(Source records)
_ _ _ _
-- ==== Sys2Proof/Laws/State.lean ====
section
/-! SUPPORT. For each named update of the state (Machine/Ops.lean), what every other part of the state reads after
it; and reads of tiles, dies, ports and register fields after writes. -/
namespace Sys2Proof.Machine

variable {s : State}

/-! ## setTile -/

@[simp] theorem setTile_regs {t : Tid} {v : TileState} : (setTile s t v).regs = s.regs := rfl
@[simp] theorem setTile_dies {t : Tid} {v : TileState} : (setTile s t v).dies = s.dies := rfl
@[simp] theorem setTile_ports {t : Tid} {v : TileState} : (setTile s t v).ports = s.ports := rfl
@[simp] theorem setTile_fields {t : Tid} {v : TileState} : (setTile s t v).fields = s.fields := rfl
@[simp] theorem setTile_bciFields {t : Tid} {v : TileState} : (setTile s t v).bciFields = s.bciFields := rfl
@[simp] theorem setTile_recorded {t : Tid} {v : TileState} : (setTile s t v).recorded = s.recorded := rfl
@[simp] theorem setTile_ctrl {t : Tid} {v : TileState} : (setTile s t v).ctrl = s.ctrl := rfl
@[simp] theorem setTile_serving {t : Tid} {v : TileState} : (setTile s t v).serving = s.serving := rfl
@[simp] theorem setTile_loader {t : Tid} {v : TileState} : (setTile s t v).loader = s.loader := rfl
@[simp] theorem setTile_store {t : Tid} {v : TileState} : (setTile s t v).store = s.store := rfl
@[simp] theorem setTile_report {t : Tid} {v : TileState} : (setTile s t v).report = s.report := rfl
@[simp] theorem setTile_log {t : Tid} {v : TileState} : (setTile s t v).log = s.log := rfl
@[simp] theorem setTile_time {t : Tid} {v : TileState} : (setTile s t v).time = s.time := rfl
@[simp] theorem setTile_pins {t : Tid} {v : TileState} : (setTile s t v).pins = s.pins := rfl
@[simp] theorem setTile_plant {t : Tid} {v : TileState} : (setTile s t v).plant = s.plant := rfl
@[simp] theorem setTile_plane {t : Tid} {v : TileState} : (setTile s t v).plane = s.plane := rfl
@[simp] theorem setTile_sessions {t : Tid} {v : TileState} : (setTile s t v).sessions = s.sessions := rfl
@[simp] theorem setTile_out {t : Tid} {v : TileState} : (setTile s t v).out = s.out := rfl
@[simp] theorem setTile_pending {t : Tid} {v : TileState} : (setTile s t v).pending = s.pending := rfl

/-! ## modTile -/

@[simp] theorem modTile_regs {t : Tid} {f : TileState → TileState} : (modTile s t f).regs = s.regs := rfl
@[simp] theorem modTile_dies {t : Tid} {f : TileState → TileState} : (modTile s t f).dies = s.dies := rfl
@[simp] theorem modTile_ports {t : Tid} {f : TileState → TileState} : (modTile s t f).ports = s.ports := rfl
@[simp] theorem modTile_fields {t : Tid} {f : TileState → TileState} : (modTile s t f).fields = s.fields := rfl
@[simp] theorem modTile_bciFields {t : Tid} {f : TileState → TileState} : (modTile s t f).bciFields = s.bciFields := rfl
@[simp] theorem modTile_recorded {t : Tid} {f : TileState → TileState} : (modTile s t f).recorded = s.recorded := rfl
@[simp] theorem modTile_ctrl {t : Tid} {f : TileState → TileState} : (modTile s t f).ctrl = s.ctrl := rfl
@[simp] theorem modTile_serving {t : Tid} {f : TileState → TileState} : (modTile s t f).serving = s.serving := rfl
@[simp] theorem modTile_loader {t : Tid} {f : TileState → TileState} : (modTile s t f).loader = s.loader := rfl
@[simp] theorem modTile_store {t : Tid} {f : TileState → TileState} : (modTile s t f).store = s.store := rfl
@[simp] theorem modTile_report {t : Tid} {f : TileState → TileState} : (modTile s t f).report = s.report := rfl
@[simp] theorem modTile_log {t : Tid} {f : TileState → TileState} : (modTile s t f).log = s.log := rfl
@[simp] theorem modTile_time {t : Tid} {f : TileState → TileState} : (modTile s t f).time = s.time := rfl
@[simp] theorem modTile_pins {t : Tid} {f : TileState → TileState} : (modTile s t f).pins = s.pins := rfl
@[simp] theorem modTile_plant {t : Tid} {f : TileState → TileState} : (modTile s t f).plant = s.plant := rfl
@[simp] theorem modTile_plane {t : Tid} {f : TileState → TileState} : (modTile s t f).plane = s.plane := rfl
@[simp] theorem modTile_sessions {t : Tid} {f : TileState → TileState} : (modTile s t f).sessions = s.sessions := rfl
@[simp] theorem modTile_out {t : Tid} {f : TileState → TileState} : (modTile s t f).out = s.out := rfl
@[simp] theorem modTile_pending {t : Tid} {f : TileState → TileState} : (modTile s t f).pending = s.pending := rfl
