-- ==== Sys2Proof/Laws/KeepTile.lean ====
section
/-! SUPPORT. One lemma for each operation of the memory system, the cache walkers, the ends of sequences, Gecko, the stacks and the queue engines: what it keeps (Laws/Keep.lean). A
hypothesis `h_f` is asked for each effect that the operation is given. -/
namespace Sys2Proof.Machine

variable {s0 s : State}

/-! ## Machine/Operands.lean -/

theorem keep_sregSet {ts : TileState} {r : BitVec 5} {v : DWord} (hk : TileMem ts) :
    TileMem (sregSet ts r v) := by
  unfold sregSet
  try dsimp only
  repeat' with_reducible first
    | assumption
    | apply kwf_kset
    | exact fun _ h => ⟨h.1, h.2, h.3, h.4, h.5, h.6, h.7, h.8, h.9, h.10, h.11, h.12⟩
    | (apply keep_ite <;> intro _)
    | intro _
    | dsimp only
    | split
    | (refine ⟨?_, ?_, ?_, ?_, ?_, ?_, ?_, ?_, ?_, ?_, ?_, ?_⟩ <;> try dsimp only)
    | apply TileMem.sdata
    | apply TileMem.buf
    | apply TileMem.side
    | apply TileMem.vreg0
    | apply TileMem.vreg1
    | apply TileMem.sregs
    | apply TileMem.store
    | apply TileMem.queues
    | apply TileMem.groups
    | apply TileMem.acc
    | apply TileMem.regions
    | apply TileMem.crossings

theorem keep_predSet {ts : TileState} {p : Nat} {v : Bool} (hk : TileMem ts) :
    TileMem (predSet ts p v) := by
  unfold predSet
  try dsimp only
  repeat' with_reducible first
    | assumption
    | exact fun _ h => ⟨h.1, h.2, h.3, h.4, h.5, h.6, h.7, h.8, h.9, h.10, h.11, h.12⟩
    | (apply keep_ite <;> intro _)
    | intro _
    | dsimp only
    | split
    | (refine ⟨?_, ?_, ?_, ?_, ?_, ?_, ?_, ?_, ?_, ?_, ?_, ?_⟩ <;> try dsimp only)
    | apply TileMem.sdata
    | apply TileMem.buf
    | apply TileMem.side
    | apply TileMem.vreg0
    | apply TileMem.vreg1
    | apply TileMem.sregs
    | apply TileMem.store
    | apply TileMem.queues
    | apply TileMem.groups
    | apply TileMem.acc
    | apply TileMem.regions
    | apply TileMem.crossings

theorem keep_setQueue {ts : TileState} {q : Nat} {l : List QCmd} (hk : TileMem ts) :
    TileMem (setQueue ts q l) := by
  unfold setQueue
  try dsimp only
  repeat' with_reducible first
    | assumption
    | apply kwf_kset
    | exact fun _ h => ⟨h.1, h.2, h.3, h.4, h.5, h.6, h.7, h.8, h.9, h.10, h.11, h.12⟩
    | (apply keep_ite <;> intro _)
    | intro _
    | dsimp only
    | split
    | (refine ⟨?_, ?_, ?_, ?_, ?_, ?_, ?_, ?_, ?_, ?_, ?_, ?_⟩ <;> try dsimp only)
    | apply TileMem.sdata
    | apply TileMem.buf
    | apply TileMem.side
    | apply TileMem.vreg0
    | apply TileMem.vreg1
    | apply TileMem.sregs
    | apply TileMem.store
    | apply TileMem.queues
    | apply TileMem.groups
    | apply TileMem.acc
    | apply TileMem.regions
    | apply TileMem.crossings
_ _ _ _
What the exercise asks
Beginning of the records through the line with "v).ctrl = s.ctrl := rfl": return that span exactly and stop there.

Reply
-- ==== Sys2Proof/Laws/State.lean ====
section
/-! SUPPORT. For each named update of the state (Machine/Ops.lean), what every other part of the state reads after
it; and reads of tiles, dies, ports and register fields after writes. -/
namespace Sys2Proof.Machine

variable {s : State}

/-! ## setTile -/

@[simp] theorem setTile_regs {t : Tid} {v : TileState} : (setTile s t v).regs = s.regs := rfl
@[simp] theorem setTile_dies {t : Tid} {v : TileState} : (setTile s t v).dies = s.dies := rfl
@[simp] theorem setTile_ports {t : Tid} {v : TileState} : (setTile s t v).ports = s.ports := rfl
@[simp] theorem setTile_fields {t : Tid} {v : TileState} : (setTile s t v).fields = s.fields := rfl
@[simp] theorem setTile_bciFields {t : Tid} {v : TileState} : (setTile s t v).bciFields = s.bciFields := rfl
@[simp] theorem setTile_recorded {t : Tid} {v : TileState} : (setTile s t v).recorded = s.recorded := rfl
@[simp] theorem setTile_ctrl {t : Tid} {v : TileState} : (setTile s t v).ctrl = s.ctrl := rfl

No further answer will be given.